The "habitable" worlds were marginal at best. The terraforming was unstable. The soil was toxic. The resources were thin. After a brutal, decades-long attempt to make it work, the Hegemony simply pulled out.
The Jumpgate was never built. The SupNet link was never installed. They cut their losses, declared the colony "non-viable," and abandoned over 100,000 colonists to their fate, leaving a "Graveyard" of scuttled colony ships in orbit.
They didn't die. They endured. The people of Gliese 667C are fiercely independent, resourceful, and hold a deep, abiding hatred for the Core Worlds and the corporations that betrayed them.
Promise is the main colony world and the "capital" of the system. It's a dusty, arid planet with thin air (breather-masks are common in the lowlands).
Key Locations
Promise City
The original, pre-fabricated colony and now a ghost town. It's a crumbling, brutalist ruin, half-buried in red dust. It's a testament to the Hegemony's failed promises. "Ghouls" (desperate scavengers) and rogue constructs pick through its empty, echoing towers.
Serenity's Reach
A frontier town and the "real" capital of Gliese 667. It's built into the walls of a massive, windswept canyon system for protection. It's a chaotic, vibrant shanty town of salvaged ship parts, prefab-huts, and open-air markets.
This is the heart of the "Free-Folk," run by an elected Mayor and a "council of captains." This is where the spacers come to get jobs, lay low, and find a real mechanic.
The Dust-Farms
Scattered settlements in the plains trying to eke out a living, growing modified lichen and "dust-wheat." They are often preyed upon by raiders who are often just other colonists pushed to the brink.
The Graveyard
The orbit of "Promise" is a junkyard. The original fleet of massive, sub-light "Ark-Ships" float, dead and silent.
The Salvage-Hub "The Ark"
A station built from lashing and welding three of the old Arks together. This is where the "scrappers" live, launching expeditions into the other hulks.
The Lure: The Graveyard is a treasure trove of "Old-Tech" parts, fuel, and data.
The Dangers: The hulks are not safe. Some have gone "feral" (corrupted AI, malfunctioning security systems). Some still have "sleepers" in failing cryo-pods. And some are lairs for pirates who prey on salvagers.
Serenity's Reach
Promise City
Serenity's Reach
"The canyon walls keep out the dust storms. They also keep out hope."

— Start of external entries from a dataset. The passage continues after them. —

/-- Of the parts that a dwell tick has for it a cell has taken some, and all of them where settling goes on. -/
theorem dwellReached_parts (s : State) (i : Nat) :
    ((dwellReached s).1 i).Subperm s.dwellDue ∧ ((dwellReached s).2 = .goesOn → ((dwellReached s).1 i).Perm s.dwellDue) := by
  have hall := dwellRounds_all s i
  unfold dwellReached
  split
  · obtain ⟨k1, a1, a2, a3⟩ := takeRounds_adds s (dwellRounds s .early) (fun _ => []) i
    simp only
    split
    · refine ⟨?_, fun h => by cases h⟩
      simp only [a1, List.nil_append]
      exact ((a2.trans (List.sublist_append_left _ _)).trans (List.sublist_append_left _ _)).subperm.trans hall.subperm
    · rename_i h1
      have e1 := a3 (Bool.eq_false_iff.2 h1)
      obtain ⟨k2, b1, b2, b3⟩ := takeRounds_adds s (dwellRounds s .middle) (s.takeRounds (dwellRounds s .early) fun _ => []) i
      have hb : (s.takeRounds (dwellRounds s .middle) (s.takeRounds (dwellRounds s .early) fun _ => []) i).Subperm s.dwellDue := by
        rw [b1, a1, e1, List.nil_append]
        exact (((List.Sublist.refl _).append b2).trans (List.sublist_append_left _ _)).subperm.trans hall.subperm
      split
      · exact ⟨hb, fun h => by cases h⟩
      · rename_i h2
        have e2 := b3 (Bool.eq_false_iff.2 h2)
        split
        · exact ⟨hb, fun h => by cases h⟩
        · obtain ⟨k3, c1, c2, c3⟩ := takeRounds_adds s (dwellRounds s .late)
            (s.takeRounds (dwellRounds s .middle) (s.takeRounds (dwellRounds s .early) fun _ => [])) i
          simp only [c1, b1, a1, e1, e2, List.nil_append]
          refine ⟨((List.Sublist.refl _).append c2).subperm.trans hall.subperm, fun h => ?_⟩
          split at h
          · cases h
          · rename_i h3
            rw [c3 (Bool.eq_false_iff.2 h3)]
            exact hall
  · rename_i h
    simp only [State.tickMixes, Bool.or_eq_true, not_or, Bool.not_eq_true] at h
    have hdue : s.dwellDue = [.dwell] := by
      have he := h.1.2
      unfold State.dwellDue
      rw [h.2]
      unfold Tpg.endsNext at he
      match hg : s.tpg with
      | .idle => rfl
      | .active 0 => simp [hg] at he
      | .active 1 => simp [hg] at he
      | .active (n + 2) => rfl
    rw [hdue]
    exact ⟨.refl _, fun _ => .refl _⟩

/-- What the controller does after a dwell tick, by whether settling is over. -/
theorem dwellReached_over (s : State) :
    match (dwellReached s).2 with
    | .goesOn => s.overAfter (dwellReached s).1 = false
    | .ends | .endsCounted => s.overAfter (dwellReached s).1 = true
    | .expires => s.capHit = true ∧ s.engine.applying = none := by
  unfold dwellReached
  by_cases h0 : s.tickMixes = true
  · rw [if_pos h0]
    simp only
    by_cases h1 : s.overAfter (s.takeRounds (dwellRounds s .early) fun _ => []) = true
    · rw [if_pos h1]
      exact h1
    · rw [if_neg h1]
      by_cases h2 : s.overAfter (s.takeRounds (dwellRounds s .middle) (s.takeRounds (dwellRounds s .early) fun _ => [])) = true
      · rw [if_pos h2]
        exact h2
      · rw [if_neg h2]
        by_cases h3 : (s.capHit && s.engine.applying.isNone && Config.freeCapFirst s.free) = true
        · rw [if_pos h3]
          simp only [Bool.and_eq_true, Option.isNone_iff_eq_none] at h3
          exact h3.1
        · rw [if_neg h3]
          by_cases h4 : s.overAfter (s.takeRounds (dwellRounds s .late)
              (s.takeRounds (dwellRounds s .middle) (s.takeRounds (dwellRounds s .early) fun _ => []))) = true
          · rw [if_pos h4]
            exact h4
          · rw [if_neg h4]
            exact Bool.eq_false_iff.2 h4
  · rw [if_neg h0]
    simp only [State.tickMixes, Bool.or_eq_true, not_or, Bool.not_eq_true] at h0
    simp [State.overAfter, h0.1.1]

end Sys2Proof.Machine
end

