-- ==== Sys2Proof/Laws/Events.lean ====
section
/-! SUPPORT. No event reads or writes the port: `eventEffect_withPort`, and what it needs for each operation of an event. -/

namespace Sys2Proof.Machine

@[simp] theorem withPort_hold (s : State) (p : Port) (ch : Channel) : (s.withPort p).hold ch = s.hold ch := by cases ch <;> rfl

/-- A choice between two operations that keep the port. -/
theorem ite_withPort {c : Prop} [Decidable c] {a b a' b' : State} {p : Port} (ha : a' = a.withPort p) (hb : b' = b.withPort p) :
    (if c then a' else b') = (if c then a else b).withPort p := by
  rw [ha, hb, withPort_ite]

theorem setHold_withPort (ch : Channel) (h : Option Hold) (s : State) (p : Port) :
    setHold ch h (s.withPort p) = (setHold ch h s).withPort p := by cases ch <;> rfl

theorem passHandshake_withPort (ch : Channel) (hs : Handshake) (s : State) (p : Port) :
    passHandshake ch hs (s.withPort p) = (passHandshake ch hs s).withPort p := by cases ch <;> rfl

theorem releaseNotice_withPort (s : State) (p : Port) : releaseNotice (s.withPort p) = (releaseNotice s).withPort p := rfl

theorem expireHold_withPort (ch : Channel) (s : State) (p : Port) : expireHold ch (s.withPort p) = (expireHold ch s).withPort p := by
  unfold expireHold
  simp only [withPort_hold, openGate_withPort, releaseNotice_withPort]
  cases s.hold ch <;> rfl

theorem withdrawHold_withPort (ch : Channel) (s : State) (p : Port) :
    withdrawHold ch (s.withPort p) = (withdrawHold ch s).withPort p := by
  unfold withdrawHold
  simp only [withPort_hold, setHold_withPort, releaseNotice_withPort]
  cases s.hold ch <;> rfl

theorem grant_withPort (ch : Channel) (r : Record) (hs : Handshake) (s : State) (p : Port) :
    grant ch r hs (s.withPort p) = (grant ch r hs s).withPort p := by cases ch <;> rfl

theorem noSlot_withPort (ch : Channel) (r : Record) (hs : Handshake) (s : State) (p : Port) :
    noSlot ch r hs (s.withPort p) = (noSlot ch r hs s).withPort p := by
  unfold noSlot
  simp only [withPort_params, passHandshake_withPort, shedNotice_withPort, setHold_withPort]
  cases s.params.capturePolicy <;> rfl

theorem request_withPort (ch : Channel) (r : Record) (hs : Handshake) (s : State) (p : Port) :
    request ch r hs (s.withPort p) = (request ch r hs s).withPort p := by
  unfold request
  simp only [grant_withPort, noSlot_withPort, withPort_ite, withPort_queue]

theorem offerSlot_withPort (s : State) (p : Port) : offerSlot (s.withPort p) = (offerSlot s).withPort p := by
  unfold offerSlot
  simp only [withPort_ctl, withPort_queue, withPort_hold, grant_withPort, withPort_ite]
  split
  · cases s.hold (otherChannel s.queue.history) with
    | some h => rfl
    | none => cases s.hold s.queue.history <;> rfl
  · rfl

theorem classify_withPort (ch : Channel) (hs : Handshake) (s : State) (p : Port) :
    classify ch hs (s.withPort p) = ((classify ch hs s).1.withPort p, (classify ch hs s).2) := by
  have step (c : Prop) [Decidable c] (a b : State × Option Record) :
      (if c then (a.1.withPort p, a.2) else (b.1.withPort p, b.2)) =
        ((if c then a else b).1.withPort p, (if c then a else b).2) := by split <;> rfl
  unfold classify
  rw [← step, ← step]
  rfl

theorem presentOn_withPort (ch : Channel) (o : Option Handshake) (s : State) (p : Port) :
    presentOn ch o (s.withPort p) = ((presentOn ch o s).1.withPort p, (presentOn ch o s).2) := by
  unfold presentOn
  cases o with
  | none => rfl
  | some hs =>
    simp only [withPort_hold, withPort_ctl, classify_withPort, passHandshake_withPort]
    split
    · rfl
    · split
      · rcases classify ch hs s with ⟨t, _ | r⟩ <;> simp only [passHandshake_withPort]
      · rfl

theorem requestIf_withPort (ch : Channel) (q : Option (Record × Handshake)) (s : State) (p : Port) :
    requestIf ch q (s.withPort p) = (requestIf ch q s).withPort p := by
  unfold requestIf
  cases q with
  | none => rfl
  | some q => exact request_withPort ch q.1 q.2 s p

theorem arbitrate_withPort (rd wr : Option (Record × Handshake)) (s : State) (p : Port) :
    arbitrate rd wr (s.withPort p) = (arbitrate rd wr s).withPort p := by
  unfold arbitrate
  simp only [withPort_queue, requestIf_withPort]
  cases s.queue.history <;> rfl

theorem truncateCounting_withPort (s : State) (p : Port) : truncateCounting (s.withPort p) = (truncateCounting s).withPort p := rfl

@[simp] theorem withPort_capDue (s : State) (p : Port) : (s.withPort p).capDue = s.capDue := rfl
@[simp] theorem withPort_capHit (s : State) (p : Port) : (s.withPort p).capHit = s.capHit := rfl
@[simp] theorem withPort_mayEnd (s : State) (p : Port) : (s.withPort p).mayEnd = s.mayEnd := rfl
@[simp] theorem withPort_measuring (s : State) (p : Port) : (s.withPort p).measuring = s.measuring := rfl
@[simp] theorem withPort_drained (s : State) (p : Port) : (s.withPort p).drained = s.drained := rfl
@[simp] theorem withPort_settleTicked (s : State) (p : Port) : (s.withPort p).settleTicked = s.settleTicked := rfl
@[simp] theorem withPort_tickMixes (s : State) (p : Port) : (s.withPort p).tickMixes = s.tickMixes := rfl
@[simp] theorem withPort_dwellBehind (s : State) (p : Port) : (s.withPort p).dwellBehind = s.dwellBehind := rfl
@[simp] theorem withPort_timerNext (s : State) (p : Port) : (s.withPort p).timerNext = s.timerNext := rfl
@[simp] theorem withPort_timerAtLength (s : State) (p : Port) : (s.withPort p).timerAtLength = s.timerAtLength := rfl

theorem capExpiry_withPort (s : State) (p : Port) : capExpiry (s.withPort p) = (capExpiry s).withPort p := by
  unfold capExpiry
  exact ite_withPort (ite_withPort (by rw [← endSettling_withPort]; rfl) rfl) rfl

/-- The cells take a tick without the port, where no write comes together with it. -/
theorem partsAtCell_withPort (s : State) (p : Port) (h : s.paramsBehind = none) (h' : (s.withPort p).paramsBehind = none)
    (parts : List TickPart) (i : Nat) (c : Cell) : (s.withPort p).partsAtCell parts i c = s.partsAtCell parts i c := by
  have one (part : TickPart) (c : Cell) : (s.withPort p).partAtCell part i c = s.partAtCell part i c := by
    cases part with
    | decay => simp only [State.partAtCell, tableAt_none _ h, tableAt_none _ h']; rfl
    | _ => rfl
  induction parts generalizing c with
  | nil => rfl
  | cons part parts ih => simp only [State.partsAtCell, one, ih]

theorem overAfter_withPort (s : State) (p : Port) (h : s.paramsBehind = none) (h' : (s.withPort p).paramsBehind = none)
    (parts : Nat → List TickPart) : (s.withPort p).overAfter parts = s.overAfter parts := by
  unfold State.overAfter
  simp only [partsAtCell_withPort s p h h']
  rfl

theorem takeRounds_withPort (s : State) (p : Port) (h : s.paramsBehind = none) (h' : (s.withPort p).paramsBehind = none)
    (l : List (Nat → Option TickPart)) (parts : Nat → List TickPart) : (s.withPort p).takeRounds l parts = s.takeRounds l parts := by
  induction l generalizing parts with
  | nil => rfl
  | cons r l ih => simp only [State.takeRounds, overAfter_withPort s p h h', ih]

theorem tickAtCell_withPort (s : State) (p : Port) (h : s.paramsBehind = none) (h' : (s.withPort p).paramsBehind = none)
    (parts : Nat → List TickPart) (late : Bool) : (s.withPort p).tickAtCell parts late = s.tickAtCell parts late := by
  funext i c
  unfold State.tickAtCell
  rw [partsAtCell_withPort s p h h']
  rfl

theorem decayParts_withPort (s : State) (p : Port) (h : s.paramsBehind = none) (h' : (s.withPort p).paramsBehind = none) :
    decayParts (s.withPort p) = decayParts s := takeRounds_withPort s p h h' (decayRounds s) _

theorem auxEvent_withPort (n : Fin 4) (f : Nat → Cell → CellOut) (s : State) (p : Port) :
    auxEvent n f (s.withPort p) = (auxEvent n f s).withPort p := onsetEvent_withPort _ s p

theorem setLine_withPort (n : Fin 4) (up : Bool) (s : State) (p : Port) :
    setLine n up (s.withPort p) = (setLine n up s).withPort p := rfl

theorem applyRecord_withPort (r : Record) (s : State) (p : Port) :
    applyRecord r (s.withPort p) = (applyRecord r s).withPort p := by
  unfold applyRecord
  rw [← onsetEvent_withPort]
  rfl

theorem onsetDelivered_withPort (s : State) (p : Port) : onsetDelivered (s.withPort p) = (onsetDelivered s).withPort p := by
  unfold onsetDelivered
  simp only [foldl_takeReport]
  rfl

/-- Whether a row brings rest does not hang on the port, but for a close that is asked for there. -/
theorem restsAt_withPort (c : Instr) (s : State) (p : Port) (hc : c ≠ .closeWindow []) : restsAt c (s.withPort p) = restsAt c s := by
  have shut (o : CloseCause) (t : State) : (shutWindow o (t.withPort p)).mayEnd = (shutWindow o t).mayEnd := by
    rw [shutWindow_withPort, withPort_mayEnd]
  cases c <;> try rfl
  case closeWindow args => cases args with
    | nil => exact absurd rfl hc
    | cons _ _ => rfl
  case winNRisingEdge => exact congrArg (_ && ·) (shut .line { s with pins := { s.pins with winLow := false } })
  case auxDeasserted n => exact congrArg (_ && ·) ((congrArg State.mayEnd (auxEvent_withPort n _ (setLine n false s) p)).trans rfl)
  case recordApplied =>
    unfold restsAt
    simp only [withPort_engine]
    cases s.engine.applying with
    | none => rfl
    | some r =>
      have h := congrArg State.mayEnd (applyRecord_withPort r { s with engine := { s.engine with applying := none } } p)
      exact congrArg (fun b => _ && (_ || b)) h
  all_goals
    have h : onsetDelivered (s.onsetRestarted.withPort p) = (onsetDelivered s.onsetRestarted).withPort p := onsetDelivered_withPort _ p
    have e := shut .timer (onsetDelivered s.onsetRestarted)
    unfold restsAt
    show (_ && _ && (onsetDelivered (s.onsetRestarted.withPort p)).timerAtLength && !((onsetDelivered (s.onsetRestarted.withPort p)).ctl.cycleOn
      && (onsetDelivered (s.onsetRestarted.withPort p)).pending.head?.any findsSettling) &&
      (shutWindow .timer (onsetDelivered (s.onsetRestarted.withPort p))).mayEnd) = _
    rw [h, e]
    rfl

Graffiti on the Lift Station, Level 3
Carved into the windswept walls of the Voss Canyon system on Promise, Serenity's Reach is what happens when 100,000 abandoned colonists decide they'd rather be stubborn than dead. The Hegemony's marketing department would have called it "adaptive reuse of geological features." The locals call it home. Some of them even mean it.

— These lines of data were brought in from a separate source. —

theorem openGate_apart (ch : Channel) (s : State) : s.CellsApart (openGate ch s) := by
  unfold openGate
  split
  · exact .refl s
  · cases ch <;> exact ⟨⟨rfl, rfl, rfl, rfl, rfl, rfl, rfl, .rfl, rfl⟩, rfl⟩

theorem shedHold_apart (ch : Channel) (s : State) : s.CellsApart (shedHold ch s) := by
  unfold shedHold
  split
  · exact .refl s
  · exact (openGate_apart ch s).trans (shedNotice_apart _)

theorem expireHold_apart (ch : Channel) (s : State) : s.CellsApart (expireHold ch s) := by
  unfold expireHold
  split
  · exact .refl s
  · exact (openGate_apart ch s).trans 
      (raiseCause_onDesc_apart .release (fun d => { d with released := min 65535 (d.released + 1) }) (fun _ => rfl) _)

theorem shutWindow_apart (cause : CloseCause) (s : State) (hm : s.measuring = true) : s.CellsApart (shutWindow cause s) := by
  have hheld : s.ctl.state ≠ .held := fun h => by simp [State.measuring, h] at hm
  have hb : s.CellsApart (beginClose cause s) := by
    refine ⟨⟨rfl, rfl, rfl, rfl, rfl, ?_, rfl, ⟨fun h => (by cases h), fun h => absurd h hheld⟩, hm.symm⟩, rfl⟩
    exact onDesc_modes (fun d => { d with closeCause := cause, windowLength := s.ctl.windowCount }) s fun _ => rfl
  exact hb.trans ((shedHold_apart .read _).trans (shedHold_apart .write _))

theorem closeAtLength_frameSafe (s : State) (hs : s.Sending) (hm : s.measuring = true) : s.FrameSafe (closeAtLength s) := by
  have h := (shutWindow_apart .timer s hm).frameSafe hs
  unfold closeAtLength closeWindowAs
  split
  · exact h
  · exact h.trans (considerEnd_frameSafe _ (h.sending hs))

theorem onsetTick_frameSafe (s : State) (hs : s.Sending) : s.FrameSafe (onsetTick s) := by
  unfold onsetTick
  split
  · have ht : s.FrameSafe s.onsetRestarted := hs.withTicks { s.ticks with onset := s.ticks.onset.restart }
    have hst := ht.sending hs
    refine ht.trans ?_
    by_cases hm : s.ctl.state = .opened
    · simp only [hm, if_true]
      have hm' : s.measuring = true := by simp [State.measuring, hm]
      have hd := onsetDelivered_frameSafe _ hst hm'
      split
      · refine hd.trans (closeAtLength_frameSafe _ (hd.sending hst) ?_)
        rename_i h
        simp only [State.timerAtLength, Bool.and_eq_true, decide_eq_true_eq] at h
        simp [State.measuring, h.1.1]
      · exact hd
    · simp only [hm, if_false]; exact .refl hst
  · exact .refl hs

/-! ### One TBCLK period -/

theorem happenIn_frameSafe (n : Nat) (s : State) (d : Due) (hs : s.Sending) : s.FrameSafe (happenIn n s d) := by
  unfold happenIn
  split
  · cases d with
    | decay => exact decayTick_frameSafe s hs
    | dwell => exact dwellTick_frameSafe s hs
    | onset => exact onsetTick_frameSafe s hs
    | hold ch => exact (expireHold_apart ch s).frameSafe hs
  · exact .refl hs

theorem happenAll_frameSafe (n : Nat) (l : List Due) (s : State) (hs : s.Sending) : s.FrameSafe (happenAll n l s) := by
  induction l generalizing s with
  | nil => exact .refl hs
  | cons d l ih =>
    have hq := hs.withQueue (l.map Due.row)
    have h := hq.trans (happenIn_frameSafe n _ d (hq.sending hs))
    exact h.trans (ih _ (h.sending hs))

/-- A TBCLK period is out of the frame's reach. -/
theorem tbclkPeriod_frameSafe (s : State) (hs : s.Sending) : s.FrameSafe (tbclkPeriod s) := by
  have hc : s.FrameSafe (countPeriod s) := (⟨⟨rfl, rfl, rfl, rfl, rfl, rfl, rfl, .rfl, rfl⟩, rfl⟩ : s.CellsApart (countPeriod s)).frameSafe hs
  unfold tbclkPeriod
  split
  · exact hc
  · rename_i d l _
    have hf : s.FrameSafe { countPeriod s with free := s.free + 1 } :=
      (⟨⟨rfl, rfl, rfl, rfl, rfl, rfl, rfl, .rfl, rfl⟩, rfl⟩ : s.CellsApart { countPeriod s with free := s.free + 1 }).frameSafe hs
    have hl := hf.trans (happenAll_frameSafe s.ctl.nextFrame (anyOrder (2 * s.free) (d :: l)) _ (hf.sending hs))
    have hq := hl.trans ((hl.sending hs).withQueue [])
    have hc := hq.trans (capExpiry_frameSafe _ (hq.sending hs))
    exact hc.trans ((hc.sending hs).withQueue s.pending)

/-- Before the delivery of a byte the period that has had one passes: the frame in hand is out of its reach, and FSTB is deasserted
then (R127, log 3). -/
theorem periodOfDelivery_frameSafe (s : State) (hs : s.Sending) :
    s.FrameSafe (periodOfDelivery s) ∧ (periodOfDelivery s).pins.fstb = false ∧ (periodOfDelivery s).pins.fd = s.pins.fd := by
  unfold periodOfDelivery
  split
  · have hq := hs.withQueue []
    have hc := hq.trans (capExpiry_frameSafe _ (hq.sending hs))
    have ht := hc.trans (tbclkPeriod_frameSafe _ (hc.sending hs))
    refine ⟨ht.trans ((ht.sending hs).withQueue s.pending), ?_, ?_⟩
    · show (tbclkPeriod _).pins.fstb = false
      rw [tbclkPeriod_port]
    · show (tbclkPeriod _).pins.fd = s.pins.fd
      rw [tbclkPeriod_port, (capExpiry_keeps _).pins]
  · rename_i h
    exact ⟨.refl hs, Bool.eq_false_iff.2 h, rfl⟩

/-! ### What the frame is made of -/

/-- The value word of a cell is made of its frozen counters (R193). -/
theorem valueWord_sameIn (m : Mode) (z : Frozen) (c d : Cell) (hz : m.sequential = true → z = .whole) (h : c.SameIn d z)
    (hw : m.sequential = false → z ≠ .whole) (k : Half) (hk : ∀ j, z = .half j → k = j) : valueWord m k d = valueWord m k c := by
  cases hm : m.sequential
  · cases z with
    | whole => exact absurd rfl (hw hm)
    | half j =>
      rw [hk j rfl]
      cases j <;> cases m <;> first | (cases hm; done) | skip
      all_goals simp [valueWord, Cell.quantity, Mode.places, Half.seg12, Half.seg4, Cell.segsValue, Cell.seg, h.1, h.2]
  · rw [hz hm] at h
    obtain ⟨h0, h1, h2, h3⟩ := h
    cases m <;> first | (cases hm; done) | skip
    all_goals simp [valueWord, Cell.quantity, Mode.places, Cell.segsValue, Cell.seg, h0, h1, h2, h3]

theorem valueWord_reset (m : Mode) (k : Half) : valueWord m k Cell.reset = 0 := by cases m <;> cases k <;> decide

/-- The value words of a bank, which an event out of the frame's reach leaves as they are. -/
theorem State.FrameSafe.words {s t : State} (h : s.FrameSafe t) (hs : s.Sending) (b : Nat) :
    (t.bankOf b).map (valueWord s.params.mode t.frozenHalf) = (s.bankOf b).map (valueWord s.params.mode s.frozenHalf) := by
  obtain ⟨z, hz⟩ := Option.isSome_iff_exists.1 hs.frozen
  have hq : s.params.mode.sequential = true → z = .whole := fun hq => by
    have hr := hs.roles.sequential hq
    by_cases hh : s.ctl.state = .held
    · rw [hr.1 hh] at hz; cases hz; rfl
    · rw [hr.2.1 hh] at hz; cases hz
  have hc : s.params.mode.sequential = false → z ≠ .whole := fun hq hw => (hs.roles.continuous hq).1 (hw ▸ hz)
  have hk : t.frozenHalf = s.frozenHalf := by unfold State.frozenHalf; rw [h.frozen]
  have hj : ∀ j, z = .half j → s.frozenHalf = j := fun j hj => by unfold State.frozenHalf; rw [hz, hj]
  have hcell (i : Nat) : (t.cells[i]?).map (valueWord s.params.mode s.frozenHalf)
      = (s.cells[i]?).map (valueWord s.params.mode s.frozenHalf) := by
    cases hi : s.cells[i]? with
    | none => rw [List.getElem?_eq_none (h.length ▸ List.getElem?_eq_none_iff.1 hi)]
    | some c =>
      obtain ⟨d, hd, hcd⟩ := h.cells z hz i c hi
      rw [hd, Option.map_some, Option.map_some, valueWord_sameIn _ z c d hq hcd hc _ hj]
  rw [hk]
  refine List.ext_getElem? fun i => ?_
  simp only [State.bankOf, List.getElem?_map, List.getElem?_take, List.getElem?_drop]
  split
  · exact hcell _
  · rfl

/-- What a frame in hand is still to send is out of the reach of such an event: the kind of a bank, its record, and the next byte. -/
theorem State.FrameSafe.frame {s t : State} (h : s.FrameSafe t) (hs : s.Sending) (f : Frame) (hf : f.desc.mode = s.params.mode) :
    (∀ b, bankKind t f b = bankKind s f b) ∧ (∀ b, f.bankRecord t b = f.bankRecord s b) ∧ nextByte t f = nextByte s f := by
  have hw (b : Nat) := h.words hs b
  have hrec (u : State) (b : Nat) : (u.bankOf b).map (fun c => valueWord f.desc.mode u.frozenHalf c)
      = (u.bankOf b).map (valueWord s.params.mode u.frozenHalf) := by rw [hf]
  refine ⟨fun b => ?_, fun b => ?_, ?_⟩
  · have hall (u : State) : (u.bankOf b).all (fun c => valueWord f.desc.mode u.frozenHalf c == 0)
        = ((u.bankOf b).map (valueWord s.params.mode u.frozenHalf)).all (· == 0) := by
      rw [List.all_map, hf]
      rfl
    unfold bankKind
    rw [hall, hall, hw]
  · unfold Frame.bankRecord
    rw [hrec, hrec, hw]
  · unfold nextByte valueByte
    have hget (u : State) (b j : Nat) : valueWord f.desc.mode u.frozenHalf ((u.bankOf b).getD j Cell.reset)
        = ((u.bankOf b).map (valueWord s.params.mode u.frozenHalf)).getD j 0 := by
      rw [hf]
      simp only [List.getD_eq_getElem?_getD, List.getElem?_map]
      cases (u.bankOf b)[j]? with
      | some c => rfl
      | none => exact valueWord_reset _ _
    simp only [hget, hw]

The settlement sprawls vertically across three kilometers of rust-colored canyon face, a chaotic honeycomb of salvaged ship hulls, prefab habitation units (most of them older than anyone still breathing), and hand-carved alcoves sealed with polymer sheeting that *probably* won't fail during the next pressure drop. The architecture follows a simple philosophy: if it holds air and doesn't actively kill you, it's prime real estate.
From a distance, under the perpetual twilight of three suns, the Reach resembles a termite mound built by creatures with access to plasma cutters and a pathological inability to throw anything away. Walkways of welded grating zigzag between levels. Cargo lifts groan their way up and down the main thoroughfares, operated by ancient winch systems that the engineers assure everyone are "probably fine." The locals have learned not to look down.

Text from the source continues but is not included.